That’s the subject of today’s RealClearEducation morning email, which if you subscribe also includes links to some of the top news, commentary, analysis, and reports on the site. Subscribe here.
Here it is:
Good morning. It’s Friday March 14.
On RealClearEducation today, we have links to news, commentary, and reports from around the education world and we’ll update those throughout the day. We have original commentary by Getting Smart CEO Tom Vander Ark, who lays out problems he sees in the flurry of recent student privacy bills, and the second installment of our Morning Commute with Rep. Jared Polis (D-CO). This time, Polis — still joined by dog Gia — talks about guns in schools and the Common Core.
Today is Pi Day — so like Christmas for math-lovers. It’s also the birthday of Casey Jones, the great railroad man born in 1863. The railroads he rode helped connect this country, close the frontier, and lay the foundation for the country America is today, where people think nothing of flying across the country in just hours.
That connectivity affects education just as it affects everything else. You may have noticed some discussion about the question of whether America needs common standards across all the states. It’s been a national debate since the 1980s and is particularly acute now. Math is math and pi is pi, proponents say. Don’t-tread-on-me local control is a hallmark counter for opponents.
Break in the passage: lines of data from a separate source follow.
/-! ### Input lines -/

/-- R100: a sample that equals the filtered level removes the candidate; one that differs creates a candidate at this REFCLK cycle when
there is none, keeps one that is present, and with filter width 0 is accepted at once as a candidate of that level is (log 10). In
LOADING the filter does not run. -/
def Obligations.SampledLevelFiltered : Prop :=
  ∀ (s : State) (p : PowerState) (l : Fin 8) (level : Bool), s.steady p →
    let line := s.lu.lines[l]
    let withCandidate (c : Option Candidate) : State :=
      { s with lu := { s.lu with lines := s.lu.lines.set l { line with candidate := c } } }
    (p = .loading → exec (.sampledLevelChange l level) s = .next s) ∧
    (p ≠ .loading → level = line.level → exec (.sampledLevelChange l level) s = .next (withCandidate none)) ∧
    (p ≠ .loading → level ≠ line.level → line.config.filterWidth ≠ 0 → line.candidate = none →
      exec (.sampledLevelChange l level) s = .next (withCandidate (some ⟨level, s.refclk⟩))) ∧
    (p ≠ .loading → level ≠ line.level → line.config.filterWidth ≠ 0 → line.candidate ≠ none →
      exec (.sampledLevelChange l level) s = .next s) ∧
    (p ≠ .loading → level ≠ line.level → line.config.filterWidth = 0 →
      exec (.sampledLevelChange l level) s =
        exec (.candidateAccepted l) (withCandidate (some ⟨level, s.refclk⟩)))

/-- R100, R101, R108 to R111 and R113: an accepted candidate becomes the filtered level; when the edge select admits the change it is an
edge, which outside RUN adds its line to the ignored-edge set, and in RUN leaves each bound record as the request of its action,
executed in the same state, would, and every other record alone; with one bound record the whole effect is that request's, but for
the port, and with more, their periods at least 1, it is that of the requests one after another in ascending slot order, the queue, the
safe state with its cause and the HRST pulse among it. -/
def Obligations.CandidateAccepted : Prop :=
  ∀ (s : State) (p : PowerState) (l : Fin 8) (c : Candidate), s.steady p → p ≠ .loading → s.lu.lines[l].candidate = some c →
    let line := s.lu.lines[l]
    let lu : LineUnit := { s.lu with lines := s.lu.lines.set l { line with level := c.level, candidate := none } }
    let admitted : Prop :=
      (line.config.edgeSelect = .rise ∧ c.level = true) ∨ (line.config.edgeSelect = .fall ∧ c.level = false) ∨
        line.config.edgeSelect = .both
    let bound (i : Fin 256) (a : Action) : Prop := ∃ r : Record, s.recordAt i = some r ∧ r.trigger = some ⟨l, a⟩
    let fresh : State := { s with hp := ⟨none, none, s.hp.held, none⟩ }
    let single (i : Fin 256) (a : Action) : Instr := match a with
      | .start => .start 0 ⟨i, s.slots[i].gen⟩
      | .renew => .renew 0 ⟨i, s.slots[i].gen⟩
      | .restart => .restart 0 ⟨i, s.slots[i].gen⟩
    (¬ admitted → exec (.candidateAccepted l) s = .next { s with lu := lu }) ∧
    (admitted → p ≠ .run →
      exec (.candidateAccepted l) s = .next { s with lu := { lu with ignored := s.lu.ignored ||| (1#8 <<< l.val) } }) ∧
    (admitted → p = .run → ∃ t : State, exec (.candidateAccepted l) s = .next t ∧ t.lu = lu ∧ t.td = s.td ∧ t.pr = s.pr ∧
      t.hp = s.hp ∧ t.ou.routes = s.ou.routes ∧
      (∀ i : Fin 256, (∀ a : Action, ¬ bound i a) → t.slots[i] = s.slots[i]) ∧
      (∀ (i : Fin 256) (a : Action), bound i a → ∃ u : State, exec (single i a) fresh = .next u ∧ t.slots[i] = u.slots[i]) ∧
      ((∀ (i : Fin 256) (a : Action), ¬ bound i a) → t = { s with lu := lu }) ∧
      (∀ (i : Fin 256) (a : Action), bound i a → (∀ (j : Fin 256) (b : Action), bound j b → j = i) →
        ∃ u : State, exec (single i a) fresh = .next u ∧ t = { u with lu := lu, hp := s.hp }) ∧
      (s.recordsWf → ∃ (order : List (Fin 256)) (visit : Nat → State),
        order.Pairwise (· < ·) ∧ (∀ i : Fin 256, i ∈ order ↔ ∃ a : Action, bound i a) ∧ visit 0 = s ∧
        (∀ (k : Nat) (i : Fin 256) (a : Action), order[k]? = some i → bound i a →
          exec (single i a) { visit k with hp := ⟨none, none, s.hp.held, none⟩ } = .next (visit (k + 1))) ∧
        t = { visit order.length with lu := lu, hp := s.hp }))

/-- R102: SET_LINE sets a line's edge select and filter width, restarts a candidate in progress at this REFCLK cycle, and reports the
filtered level and whether a candidate is present. -/
def Obligations.SetLineDecided : Prop :=
  (∀ seq x y z : Byte, refusedOutsideRun (.setLine seq x y z) seq) ∧
  ∀ (s : State) (seq x y z : Byte), s.ready .run seq →
    (8 ≤ x.toNat ∨ 4 ≤ y.toNat ∨ 16 ≤ z.toNat → exec (.setLine seq x y z) s = .next (s.answering seq .badField [])) ∧
    ∀ (l : Fin 8) (e : EdgeSelect) (w : Fin 16), l.val = x.toNat → w.val = z.toNat →
      y = (match e with
        | .none => 0
        | .rise => 1
        | .fall => 2
        | .both => 3) →
      let line := s.lu.lines[l]
      let new : Line := { line with config := ⟨e, w⟩, candidate := line.candidate.map fun c => ⟨c.level, s.refclk⟩ }
      exec (.setLine seq x y z) s = .next
        ({ s with lu := { s.lu with lines := s.lu.lines.set l new } }.answering seq .done
          [if line.level = true then 1 else 0, if line.candidate.isSome = true then 1 else 0])

/-- R105 and R106: BIND sets the record's Trigger and UNBIND removes it; each reports the one before, and nothing else changes; RENEW is
not bound to an ONESHOT or CADENCE record. -/
def Obligations.BindAndUnbindDecided : Prop :=
  (∀ (seq x y : Byte) (h : Handle), refusedOutsideRun (.bind seq h x y) seq ∧ refusedOutsideRun (.unbind seq h) seq) ∧
  ∀ (s : State) (seq x y : Byte) (h : Handle), s.ready .run seq →
    (s.recordOf h = none → exec (.bind seq h x y) s = .next (s.answering seq .badHandle []) ∧
      exec (.unbind seq h) s = .next (s.answering seq .badHandle [])) ∧
    ∀ r : Record, s.recordOf h = some r →
      let number (a : Action) : Byte := match a with
        | .start => 0
        | .renew => 1
        | .restart => 2
      let before : List Byte := match r.trigger with
        | none => [0, 0, 0]
        | some t => [1, BitVec.ofNat 8 t.line.val, number t.action]
      (8 ≤ x.toNat ∨ 3 ≤ y.toNat → exec (.bind seq h x y) s = .next (s.answering seq .badField [])) ∧
      (∀ (l : Fin 8) (a : Action), l.val = x.toNat → y = number a →
        (a = .renew → r.kind = .oneshot ∨ r.kind = .cadence →
          exec (.bind seq h x y) s = .next (s.answering seq .badKind [])) ∧
        (a ≠ .renew ∨ r.kind = .supervise ∨ r.kind = .window →
          exec (.bind seq h x y) s = .next ((s.putRecord h.slot { r with trigger := some ⟨l, a⟩ }).answering seq .done before))) ∧
      exec (.unbind seq h) s = .next ((s.putRecord h.slot { r with trigger := none }).answering seq .done before)

/-! ### Output lines and the safe state -/

/-- R117 and R118: ROUTE replaces one entry and reports the previous one (its bytes that its source type does not use are open, log 12)
and the level the line drives after the request; every value out of range is refused with BAD_FIELD after the handles. -/
def Obligations.RouteDecided : Prop :=
  ∀ (s : State) (seq : Byte) (b : RouteBody), s.ready .run seq →
    let goodHandles : Prop :=
      b.sourceType = 0 ∨ (b.sourceType = 1 ∧ (s.recordOf b.a).isSome = true) ∨
        (b.sourceType = 2 ∧ (s.recordOf b.a).isSome = true ∧ (s.recordOf b.b).isSome = true)
    (goodHandles → 16 ≤ b.output.toNat ∨ 2 ≤ b.safeLevel.toNat ∨ (b.sourceType ≠ 2 ∧ 2 ≤ b.item.toNat) ∨ 4 ≤ b.item.toNat →
      exec (.route seq b) s = .next (s.answering seq .badField [])) ∧
    (goodHandles → ∀ (o : Fin 16) (safeLevel level : Bool) (op : PairOp) (source : Source), o.val = b.output.toNat →
      b.safeLevel = (if safeLevel = true then 1 else 0) →
      (b.sourceType = 0 ∧ source = .static level ∧ b.item = (if level = true then 1 else 0)) ∨
        (b.sourceType = 1 ∧ source = .record b.a level ∧ b.item = (if level = true then 1 else 0)) ∨
        (b.sourceType = 2 ∧ source = .pair b.a b.b op ∧ b.item = (match op with
          | .and => 0
          | .or => 1
          | .nand => 2
          | .nor => 3)) →
      ∃ before : List Byte,
        exec (.route seq b) s = .next
          ({ s with ou := { s.ou with routes := s.ou.routes.set o ⟨source, safeLevel⟩ },
                    freeCount := s.freeCount + 4 }.answering seq .done
            (before ++ [if (if s.ou.safe.isSome = true then safeLevel else s.routeValue source) = true then 1 else 0])) ∧
        before.length = 7 ∧ before.take 1 = [if s.ou.routes[o].safeLevel = true then 1 else 0] ∧
        (match s.ou.routes[o].source with
          | .static x => (before.drop 1).take 2 = [0, if x = true then 1 else 0]
          | .record h x => (before.drop 1).take 4 = [1, if x = true then 1 else 0] ++ bytesHandle h
          | .pair h h' x => before.drop 1 = [2, match x with
              | .and => 0
              | .or => 1
              | .nand => 2
              | .nor => 3] ++ bytesHandle h ++ bytesHandle h'))

/-- R7, R116 and R120: a record's Signal, the route value of each source, and the level each output drives in each power state with the
safe state set and clear. -/
def Obligations.OutputsDriven : Prop :=
  (∀ r : Record, r.signal = true ↔ r.timing.state = .running ∧
    (r.kind = .oneshot ∨ r.kind = .supervise ∨ ∃ (run : Run) (start due : Time), r.timing = .active run .b start due)) ∧
  (∀ (s : State) (level : Bool), s.routeValue (.static level) = level) ∧
  (∀ (s : State) (a : Handle) (x : Record), s.recordOf a = some x →
    s.routeValue (.record a false) = x.signal ∧ s.routeValue (.record a true) = !x.signal) ∧
  (∀ (s : State) (a b : Handle) (x y : Record), s.recordOf a = some x → s.recordOf b = some y →
    s.routeValue (.pair a b .and) = (x.signal && y.signal) ∧ s.routeValue (.pair a b .or) = (x.signal || y.signal) ∧
    s.routeValue (.pair a b .nand) = !(x.signal && y.signal) ∧ s.routeValue (.pair a b .nor) = !(x.signal || y.signal)) ∧
  ∀ (s : State) (o : Fin 16),
    (s.pr.power = .loading → s.driven o = false) ∧
    (s.pr.power = .recovered ∨ s.pr.power = .hold ∨ s.pr.power = .parked → s.driven o = s.ou.routes[o].safeLevel) ∧
    (s.pr.power = .run → s.ou.safe ≠ none → s.driven o = s.ou.routes[o].safeLevel) ∧
    (s.pr.power = .run → s.ou.safe = none → s.driven o = s.routeValue s.ou.routes[o].source)

/-- R125 and R126: SAFE sets a clear safe state with cause host and posts SAFE_ENTERED, and leaves a set one alone; it answers whether it
entered and the cause in force. RELEASE of a clear safe state changes nothing; of a set one it is refused with the lowest-numbered
blocking record's handle (R80), or clears the safe state and answers the cause removed. -/
def Obligations.SafeAndReleaseDecided : Prop :=
  (∀ seq : Byte, refusedOutsideRun (.safe seq) seq ∧ refusedOutsideRun (.release seq) seq) ∧
  ∀ (s : State) (seq : Byte), s.ready .run seq →
    let blocks (i : Fin 256) : Prop :=
      ∃ r : Record, s.recordAt i = some r ∧ (r.consequence = .safe ∨ r.consequence = .safeAndReset) ∧
        ((∃ (phase : Phase) (start due : Time), r.timing = .active .lapsed phase start due) ∨
          ∃ (phase : Phase) (remaining : Time),
            r.timing = .paused .lapsed phase remaining ∨ r.timing = .parked .lapsed phase remaining)
    let bytes (c : Cause) : List Byte := match c with
      | .handle h => [0] ++ bytesHandle h
      | .host => [1, 0, 0]
    (s.ou.safe = none → exec (.safe seq) s = .next
      ({ s with ou := { s.ou with safe := some .host },
                nq := { s.nq with entries := postSystemEntry s.nq.entries (.safeEntered .host) s.td.now } }.answering seq .done
        [1, 1, 0, 0])) ∧
    (∀ c : Cause, s.ou.safe = some c → exec (.safe seq) s = .next (s.answering seq .done ([0] ++ bytes c))) ∧
    (s.ou.safe = none → exec (.release seq) s = .next (s.answering seq .done [2, 0, 0])) ∧
    (∀ (c : Cause) (i : Fin 256), s.ou.safe = some c → blocks i → (∀ j : Fin 256, j < i → ¬ blocks j) →
      exec (.release seq) s = .next (s.answering seq .blocked [BitVec.ofNat 8 i.val, s.slots[i].gen])) ∧
    (∀ c : Cause, s.ou.safe = some c → (∀ i : Fin 256, ¬ blocks i) →
      exec (.release seq) s = .next ({ s with ou := { s.ou with safe := none } }.answering seq .done (bytes c)))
What’s indisputable is that Americans, including teachers, are now more mobile than ever before.* It’s an issue in the standards debate and also matters to teachers. As a new paper by RealClearEducation Executive Editor Andrew Rotherham and Chad Aldeman point out in a new analysis, fewer than one in five teachers now teach in one place and earn a full pension benefit there — important implications for how we think about retirement security for everyone who teaches for just part of their career or moves around.
Legend has it that for a decade after Casey Jones’ famous trainwreck, the imprint of his engine was visible on the embankment it slammed into – a fading reminder of what was. Perhaps it’s worth pausing to think about what aspects of education that seem so immutable today will be largely forgotten tomorrow as the world marches irreversibly forward.
*It is disputable, I should have written it more clearly. As the pension report shows the teacher labor market is changing, the data on all Americans is different.